**TASK TO CARRY OUT**
Please reproduce exactly the lines from the start of the records through the one containing "(.mulhsu, fun n", and nothing more.
BEGIN DATASET ENTRIES
/-- 41_base_memory_control_rv64i.md R206 to R214, 42_m_multiply_divide.md R239 to R243: the word instructions: a and b are the
low words of the operands, the 32-bit result is sign-extended. Nothing but rd and pc changes. -/
def Obligations.WordInstructionsComplete : Prop :=
  (∀ row ∈ ([
      (.addw, fun a b => a + b),
      (.subw, fun a b => (a : Int) - b),
      (.sllw, fun a b => a * 2 ^ (b % 32)),
      (.srlw, fun a b => (a / 2 ^ (b % 32) : Nat)),
      (.sraw, fun a b => signed 32 a / 2 ^ (b % 32)),
      (.mulw, fun a b => a * b),
      (.divw, fun a b => if b = 0 then -1 else (signed 32 a).tdiv (signed 32 b)),
      (.divuw, fun a b => if b = 0 then -1 else (a / b : Nat)),
      (.remw, fun a b => if b = 0 then a else (signed 32 a).tmod (signed 32 b)),
      (.remuw, fun a b => if b = 0 then a else (a % b : Nat))] :
      List ((RegIdx → RegIdx → RegIdx → Instr) × (Nat → Nat → Int))),
    ∀ (rd rs1 rs2 : RegIdx) (s : State),
      WritesX s (exec (row.1 rd rs1 rs2) s) 4 rd
        (wrap s (Int.bmod (row.2 (uval s rs1 % 2 ^ 32) (uval s rs2 % 2 ^ 32)) (2 ^ 32))))
  ∧ (∀ (rd rs1 : RegIdx) (imm : BitVec 12) (s : State),
      WritesX s (exec (.addiw rd rs1 imm) s) 4 rd (wrap s (Int.bmod (uval s rs1 + imm.toInt) (2 ^ 32))))
  ∧ (∀ row ∈ ([
      (.slliw, fun a k => a * 2 ^ k),
      (.srliw, fun a k => (a / 2 ^ k : Nat)),
      (.sraiw, fun a k => signed 32 a / 2 ^ k)] :
      List ((RegIdx → RegIdx → BitVec 5 → Instr) × (Nat → Nat → Int))),
    ∀ (rd rs1 : RegIdx) (shamt : BitVec 5) (s : State),
      WritesX s (exec (row.1 rd rs1 shamt) s) 4 rd
        (wrap s (Int.bmod (row.2 (uval s rs1 % 2 ^ 32) shamt.toNat) (2 ^ 32))))

/-- 42_m_multiply_divide.md R230 to R238: products over the exact integers, quotients toward zero, all ones and the dividend
for a zero divisor, the wrapped quotient and remainder zero on signed overflow. Nothing but rd and pc changes. -/
def Obligations.MultiplyAndDivideComplete : Prop :=
  ∀ row ∈ ([
      (.mul, fun _ a b => a * b),
      (.mulh, fun n a b => signed n a * signed n b / 2 ^ n),
      (.mulhsu, fun n a b => signed n a * b / 2 ^ n),
      (.mulhu, fun n a b => (a * b / 2 ^ n : Nat)),
      (.div, fun n a b => if b = 0 then -1 else (signed n a).tdiv (signed n b)),
      (.divu, fun _ a b => if b = 0 then -1 else (a / b : Nat)),
      (.rem, fun n a b => if b = 0 then a else (signed n a).tmod (signed n b)),
      (.remu, fun _ a b => if b = 0 then a else (a % b : Nat))] :
      List ((RegIdx → RegIdx → RegIdx → Instr) × (Nat → Nat → Nat → Int))),
    ∀ (rd rs1 rs2 : RegIdx) (s : State),
      WritesX s (exec (row.1 rd rs1 rs2) s) 4 rd (wrap s (row.2 s.cfg.xlen.bits (uval s rs1) (uval s rs2)))

/-- 47_b_bit_manipulation.md R442 to R451, R458 to R461, R465 to R470: the address-generating, logical, min/max and rotating
instructions of B. Nothing but rd and pc changes. -/
def Obligations.BitmanipArithmeticCompletes : Prop :=
  (∀ row ∈ ([
      (.addUw, fun _ a b => (a % 2 ^ 32 : Nat) + b),
      (.sh1add, fun _ a b => a * 2 + b),
      (.sh1addUw, fun _ a b => (a % 2 ^ 32 : Nat) * 2 + b),
      (.sh2add, fun _ a b => a * 4 + b),
      (.sh2addUw, fun _ a b => (a % 2 ^ 32 : Nat) * 4 + b),
      (.sh3add, fun _ a b => a * 8 + b),
      (.sh3addUw, fun _ a b => (a % 2 ^ 32 : Nat) * 8 + b),
      (.andn, fun n a b => ofBits (fun k => a.testBit k && !b.testBit k) n),
      (.orn, fun n a b => ofBits (fun k => a.testBit k || !b.testBit k) n),
      (.xnor, fun n a b => ofBits (fun k => a.testBit k == b.testBit k) n),
      (.max, fun n a b => max (signed n a) (signed n b)),
      (.maxu, fun _ a b => (max a b : Nat)),
      (.min, fun n a b => min (signed n a) (signed n b)),
      (.minu, fun _ a b => (min a b : Nat)),
      (.rol, fun n a b => ofBits (fun k => a.testBit ((k + n - b % n) % n)) n),
      (.ror, fun n a b => ofBits (fun k => a.testBit ((k + b % n) % n)) n),
      (.rolw, fun _ a b => signed 32 (ofBits (fun k => a.testBit ((k + 32 - b % 32) % 32)) 32)),
      (.rorw, fun _ a b => signed 32 (ofBits (fun k => a.testBit ((k + b % 32) % 32)) 32))] :
      List ((RegIdx → RegIdx → RegIdx → Instr) × (Nat → Nat → Nat → Int))),
    ∀ (rd rs1 rs2 : RegIdx) (s : State),
      WritesX s (exec (row.1 rd rs1 rs2) s) 4 rd (wrap s (row.2 s.cfg.xlen.bits (uval s rs1) (uval s rs2))))
  ∧ (∀ (rd rs1 : RegIdx) (shamt : BitVec 6) (s : State), shamt.toNat < s.cfg.xlen.bits →
      WritesX s (exec (.slliUw rd rs1 shamt) s) 4 rd (wrap s ((uval s rs1 % 2 ^ 32 : Nat) * 2 ^ shamt.toNat))
      ∧ WritesX s (exec (.rori rd rs1 shamt) s) 4 rd
          (wrap s (ofBits (fun k => (uval s rs1).testBit ((k + shamt.toNat) % s.cfg.xlen.bits)) s.cfg.xlen.bits)))
  ∧ (∀ (rd rs1 : RegIdx) (shamt : BitVec 5) (s : State),
      WritesX s (exec (.roriw rd rs1 shamt) s) 4 rd
        (wrap s (signed 32 (ofBits (fun k => (uval s rs1).testBit ((k + shamt.toNat) % 32)) 32))))

/-- 47_b_bit_manipulation.md R440, R452 to R457, R462 to R464, R471, R472: the instructions of B with one operand: counts of
zeros and ones, sign and zero extension, or-combine, byte reversal. Nothing but rd and pc changes. -/
def Obligations.BitmanipUnaryCompletes : Prop :=
  ∀ row ∈ ([
      (.clz, fun n a => ((List.range n).find? (fun k => a.testBit (n - 1 - k))).getD n),
      (.clzw, fun _ a => ((List.range 32).find? (fun k => a.testBit (31 - k))).getD 32),
      (.ctz, fun n a => ((List.range n).find? (fun k => a.testBit k)).getD n),
      (.ctzw, fun _ a => ((List.range 32).find? (fun k => a.testBit k)).getD 32),
      (.cpop, fun n a => (List.range n).countP (fun k => a.testBit k)),
      (.cpopw, fun _ a => (List.range 32).countP (fun k => a.testBit k)),
      (.sextB, fun _ a => signed 8 a),
      (.sextH, fun _ a => signed 16 a),
      (.zextHRv32, fun _ a => (a % 2 ^ 16 : Nat)),
      (.zextHRv64, fun _ a => (a % 2 ^ 16 : Nat)),
      (.orcB, fun n a => ofBits (fun k => (List.range 8).any (fun j => a.testBit (k / 8 * 8 + j))) n),
      (.rev8Rv32, fun n a => ofBits (fun k => a.testBit (n - 8 - k / 8 * 8 + k % 8)) n),
      (.rev8Rv64, fun n a => ofBits (fun k => a.testBit (n - 8 - k / 8 * 8 + k % 8)) n)] :
      List ((RegIdx → RegIdx → Instr) × (Nat → Nat → Int))),
    ∀ (rd rs1 : RegIdx) (s : State),
      WritesX s (exec (row.1 rd rs1) s) 4 rd (wrap s (row.2 s.cfg.xlen.bits (uval s rs1)))

/-- Bit k of the carry-less product of a and b: the parity of the number of pairs of set bits whose places add to k
(47_b_bit_manipulation.md R440). -/
def Sys2Proof.Machine.carrylessBit (a b k : Nat) : Bool :=
  (List.range (k + 1)).countP (fun j => a.testBit j && b.testBit (k - j)) % 2 == 1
END DATASET ENTRIES
**SOLUTION TO THIS PROBLEM**
/-- 41_base_memory_control_rv64i.md R206 to R214, 42_m_multiply_divide.md R239 to R243: the word instructions: a and b are the
low words of the operands, the 32-bit result is sign-extended. Nothing but rd and pc changes. -/
def Obligations.WordInstructionsComplete : Prop :=
  (∀ row ∈ ([
      (.addw, fun a b => a + b),
      (.subw, fun a b => (a : Int) - b),
      (.sllw, fun a b => a * 2 ^ (b % 32)),
      (.srlw, fun a b => (a / 2 ^ (b % 32) : Nat)),
      (.sraw, fun a b => signed 32 a / 2 ^ (b % 32)),
      (.mulw, fun a b => a * b),
      (.divw, fun a b => if b = 0 then -1 else (signed 32 a).tdiv (signed 32 b)),
      (.divuw, fun a b => if b = 0 then -1 else (a / b : Nat)),
      (.remw, fun a b => if b = 0 then a else (signed 32 a).tmod (signed 32 b)),
      (.remuw, fun a b => if b = 0 then a else (a % b : Nat))] :
      List ((RegIdx → RegIdx → RegIdx → Instr) × (Nat → Nat → Int))),
    ∀ (rd rs1 rs2 : RegIdx) (s : State),
      WritesX s (exec (row.1 rd rs1 rs2) s) 4 rd
        (wrap s (Int.bmod (row.2 (uval s rs1 % 2 ^ 32) (uval s rs2 % 2 ^ 32)) (2 ^ 32))))
  ∧ (∀ (rd rs1 : RegIdx) (imm : BitVec 12) (s : State),
      WritesX s (exec (.addiw rd rs1 imm) s) 4 rd (wrap s (Int.bmod (uval s rs1 + imm.toInt) (2 ^ 32))))
  ∧ (∀ row ∈ ([
      (.slliw, fun a k => a * 2 ^ k),
      (.srliw, fun a k => (a / 2 ^ k : Nat)),
      (.sraiw, fun a k => signed 32 a / 2 ^ k)] :
      List ((RegIdx → RegIdx → BitVec 5 → Instr) × (Nat → Nat → Int))),
    ∀ (rd rs1 : RegIdx) (shamt : BitVec 5) (s : State),
      WritesX s (exec (row.1 rd rs1 shamt) s) 4 rd
        (wrap s (Int.bmod (row.2 (uval s rs1 % 2 ^ 32) shamt.toNat) (2 ^ 32))))

/-- 42_m_multiply_divide.md R230 to R238: products over the exact integers, quotients toward zero, all ones and the dividend
for a zero divisor, the wrapped quotient and remainder zero on signed overflow. Nothing but rd and pc changes. -/
def Obligations.MultiplyAndDivideComplete : Prop :=
  ∀ row ∈ ([
      (.mul, fun _ a b => a * b),
      (.mulh, fun n a b => signed n a * signed n b / 2 ^ n),
      (.mulhsu, fun n a b => signed n a * b / 2 ^ n),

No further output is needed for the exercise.